I think the coin is unquestionably authentic, though on the
obverse the
head hair above the ear and the beard hair in front of the ear have been re-engraved.
One can judge the extent of the tooling by comparing other
sestertii of Divus
Severus with the Pyre
reverse, struck from the same
obverse die:
BMC pl. 66.7 (overcleaned itself); Stack's Knobloch Sale, May 1980, 904 = Auctiones, June 1978, 789.
This Emperor on
Eagle rev. type is far rarer than the Pyre
type that usually appears on the
scarce sestertii of Divus Septimius. The
Gorny specimen, despite the tooling, must be the best preserved of the half dozen or so specimens that I have record of.

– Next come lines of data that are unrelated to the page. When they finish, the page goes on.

section
variable (c : Chan) (word : FrameWord) (data : Word) (s : State)
@[simp] theorem takeStagingWrite_memory : (takeStagingWrite c word data s).memory = s.memory := by obtain ⟨_, h⟩ := takeStagingWrite_frame c word data s; rw [h]
@[simp] theorem takeStagingWrite_path : (takeStagingWrite c word data s).path = s.path := by obtain ⟨_, h⟩ := takeStagingWrite_frame c word data s; rw [h]
@[simp] theorem takeStagingWrite_channels : (takeStagingWrite c word data s).channels = s.channels := by obtain ⟨_, h⟩ := takeStagingWrite_frame c word data s; rw [h]
@[simp] theorem takeStagingWrite_alert : (takeStagingWrite c word data s).alert = s.alert := by obtain ⟨_, h⟩ := takeStagingWrite_frame c word data s; rw [h]
@[simp] theorem takeStagingWrite_view : (takeStagingWrite c word data s).view = s.view := by obtain ⟨_, h⟩ := takeStagingWrite_frame c word data s; rw [h]
@[simp] theorem takeStagingWrite_enf : (takeStagingWrite c word data s).enf = s.enf := by obtain ⟨_, h⟩ := takeStagingWrite_frame c word data s; rw [h]
@[simp] theorem takeStagingWrite_setup : (takeStagingWrite c word data s).setup = s.setup := by obtain ⟨_, h⟩ := takeStagingWrite_frame c word data s; rw [h]
@[simp] theorem takeStagingWrite_lamps : (takeStagingWrite c word data s).lamps = s.lamps := by obtain ⟨_, h⟩ := takeStagingWrite_frame c word data s; rw [h]
@[simp] theorem takeStagingWrite_time : (takeStagingWrite c word data s).time = s.time := by obtain ⟨_, h⟩ := takeStagingWrite_frame c word data s; rw [h]
@[simp] theorem takeStagingWrite_lines : (takeStagingWrite c word data s).lines = s.lines := by obtain ⟨_, h⟩ := takeStagingWrite_frame c word data s; rw [h]
@[simp] theorem takeStagingWrite_mail : (takeStagingWrite c word data s).mail = s.mail := by obtain ⟨_, h⟩ := takeStagingWrite_frame c word data s; rw [h]
@[simp] theorem takeStagingWrite_draws : (takeStagingWrite c word data s).draws = s.draws := by obtain ⟨_, h⟩ := takeStagingWrite_frame c word data s; rw [h]
@[simp] theorem takeStagingWrite_pending : (takeStagingWrite c word data s).pending = s.pending := by obtain ⟨_, h⟩ := takeStagingWrite_frame c word data s; rw [h]
end

/-- A commit changes the staging records and sends a frame (R6, R7). -/
theorem takeCommit_frame (c : Chan) (data : Word) (s : State) :
    ∃ (staging : Vector Staging 64) (mail : Mail), takeCommit c data s = { s with staging := staging, mail := mail } :=
  by
  unfold takeCommit
  repeat' split
  all_goals exact ⟨_, _, rfl⟩

section
variable (c : Chan) (data : Word) (s : State)
@[simp] theorem takeCommit_memory : (takeCommit c data s).memory = s.memory := by obtain ⟨_, _, h⟩ := takeCommit_frame c data s; rw [h]
@[simp] theorem takeCommit_path : (takeCommit c data s).path = s.path := by obtain ⟨_, _, h⟩ := takeCommit_frame c data s; rw [h]
@[simp] theorem takeCommit_channels : (takeCommit c data s).channels = s.channels := by obtain ⟨_, _, h⟩ := takeCommit_frame c data s; rw [h]
@[simp] theorem takeCommit_alert : (takeCommit c data s).alert = s.alert := by obtain ⟨_, _, h⟩ := takeCommit_frame c data s; rw [h]
@[simp] theorem takeCommit_view : (takeCommit c data s).view = s.view := by obtain ⟨_, _, h⟩ := takeCommit_frame c data s; rw [h]
@[simp] theorem takeCommit_enf : (takeCommit c data s).enf = s.enf := by obtain ⟨_, _, h⟩ := takeCommit_frame c data s; rw [h]
@[simp] theorem takeCommit_setup : (takeCommit c data s).setup = s.setup := by obtain ⟨_, _, h⟩ := takeCommit_frame c data s; rw [h]
@[simp] theorem takeCommit_lamps : (takeCommit c data s).lamps = s.lamps := by obtain ⟨_, _, h⟩ := takeCommit_frame c data s; rw [h]
@[simp] theorem takeCommit_time : (takeCommit c data s).time = s.time := by obtain ⟨_, _, h⟩ := takeCommit_frame c data s; rw [h]
@[simp] theorem takeCommit_lines : (takeCommit c data s).lines = s.lines := by obtain ⟨_, _, h⟩ := takeCommit_frame c data s; rw [h]
@[simp] theorem takeCommit_draws : (takeCommit c data s).draws = s.draws := by obtain ⟨_, _, h⟩ := takeCommit_frame c data s; rw [h]
@[simp] theorem takeCommit_pending : (takeCommit c data s).pending = s.pending := by obtain ⟨_, _, h⟩ := takeCommit_frame c data s; rw [h]
end

/-- Raising a claim changes the enforcement unit (R143). -/
theorem claimIfAllowed_frame (s : State) :
    ∃ (enf : EnforcementUnit), claimIfAllowed s = { s with enf := enf } :=
  by
  unfold claimIfAllowed
  repeat' split
  all_goals exact ⟨_, rfl⟩
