/-- The two orders of the end of the load (R153). -/
theorem endLoad_ended (filterFirst : Bool) (s : State) :
    (filterFirst = false ∨ ¬(leaveLoading s).HoldsGainWrite →
      ∃ x, EnforcedQueued (leaveLoading s) x ∧ BusReturned x (endLoad filterFirst s)) ∧
    (filterFirst = true → (leaveLoading s).HoldsGainWrite →
      ∃ x y, Released (leaveLoading s) x ∧ EnforcedQueued x y ∧ Arrived y (endLoad filterFirst s)) := by
  constructor
  · intro h
    have hnot : (filterFirst && (leaveLoading s).holdsGainWrite) = false := by
      obtain hlater | hnone := h
      · rw [hlater, Bool.false_and]
      · rw [Bool.eq_false_iff.2 (mt (holdsGainWrite_iff _).1 hnone), Bool.and_false]
    have hend : endLoad filterFirst s = takePresented (releaseHeld (queueEnforced (leaveLoading s))) :=
      if_neg (Bool.eq_false_iff.1 hnot)
    rw [hend]
    exact ⟨_, queueEnforced_queued _, takePresented_releaseHeld_returned _⟩
  · intro hfirst hholds
    have hend : endLoad filterFirst s = takePresented (queueEnforced (releaseHeld (leaveLoading s))) :=
      if_pos (Bool.and_eq_true_iff.2 ⟨hfirst, (holdsGainWrite_iff _).2 hholds⟩)
    rw [hend]
    exact ⟨_, _, releaseHeld_released _, queueEnforced_queued _, takePresented_arrived _⟩

end

/-- Settles O50: the request by whether the reset of the table is through; the read's end by the claim that stands, whether it is
its own, and the place in the load. -/
theorem loadRequestAndReads : Obligations.LoadRequestAndReads := by
  constructor
  · intro rest s hmail
    rw [exec_loadRequest hmail, dropToEnforcement_cons hmail]
    refine ⟨fun h => if_pos ((resetPending_iff s).2 h), fun h => ⟨_, if_neg fun hpending => ?_, claimIfAllowed_claims _⟩⟩
    obtain ⟨c, hc⟩ := (resetPending_iff s).1 hpending
    exact h c hc
  · intro c addr s hport filterFirst
    let u := setIntended c (s.memory.read addr.toNat) (s.setPath s.path.portEnded)
    have hu : u = { s with
        path := { s.path with port := s.path.waiting, waiting := none, lines := s.path.outputsAfter }
        enf := { s.enf with intended := s.enf.intended.set c (s.memory.read addr.toNat) } } := by
      rw [← portEnded_eq]
      rfl
    have hbases : u.path.bases = s.path.bases := by rw [hu]
    by_cases hown : s.enf.orphan = false ∧ s.enf.claim = .ceded
    · obtain ⟨horphan, hclaim⟩ := hown
      refine ⟨advanceLoad filterFirst c u, u, ?_, hu, fun _ _ hbroken => ?_, fun _ _ hbroken => ⟨fun d hd => ?_, fun hc => ?_⟩,
        fun _ h => absurd (horphan.symm.trans h) Bool.false_ne_true, fun h => absurd hclaim h,
        fun h => absurd (hclaim.symm.trans h) (by decide), fun h => absurd hclaim h⟩
      · rw [exec_loadReadEnd hport, if_neg]
        rintro (h | h)
        · exact Bool.false_ne_true (horphan.symm.trans h)
        · exact h hclaim
      · rw [advanceLoad_broken (s := u) hbroken]
        exact endBrokenCede_ended u
      · rw [advanceLoad_next (s := u) hbroken hd]
        obtain ⟨b, hb, hoffered⟩ := offerLoadRead_offered d (u.setEnf { u.enf with loadPosition := some d })
        exact ⟨b, fun bases h => hb bases (hbases.trans h), hoffered⟩
      · rw [advanceLoad_last (s := u) hbroken hc]
        exact ⟨_, _, takeClearings_taken u, leaveLoading_eq u, endLoad_ended filterFirst u⟩
    · have hexec : exec (.loadReadEnd filterFirst) s = .next (afterOwnAccess u) := by
        rw [exec_loadReadEnd hport, if_pos]
        cases horphan : s.enf.orphan with
        | true => exact .inl rfl
        | false => exact .inr fun hclaim => hown ⟨horphan, hclaim⟩
      obtain ⟨hceded, hidle, hstays⟩ := afterOwnAccess_after (s := u)
      refine ⟨afterOwnAccess u, u, hexec, hu, fun hclaim horphan => absurd ⟨horphan, hclaim⟩ hown,
        fun hclaim horphan => absurd ⟨horphan, hclaim⟩ hown, fun hclaim _ => hceded hclaim, fun hclaim horphan => ?_,
        hidle, fun hclaim _ h => hstays hclaim (.inr h)⟩
      rw [afterOwnAccess_own (s := u) horphan]
      exact if_neg hclaim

Without having compared it to other specimens from the same
reverse die, I see no obviously
tooled and re-engraved details on the
reverse of the coin, though I am suspicious of the folds of the emperor's
toga and the diagonal lines on the left half of the
thunderbolt.
By a misprint in
Cohen 83, which was already present in Cohen's first edition, this very
rare sestertius was erroneously valued at a mere 10 francs, while the much commoner Pyre piece,
Cohen 90, got 80 francs!
RIC 490A-B obliviously compounded Cohen's misprint by rating the Pyre
type R3, but Emperor on
Eagle type merely R! Obviously the intended
price for
Cohen 83 must have been 100 francs, or maybe 120 or 150!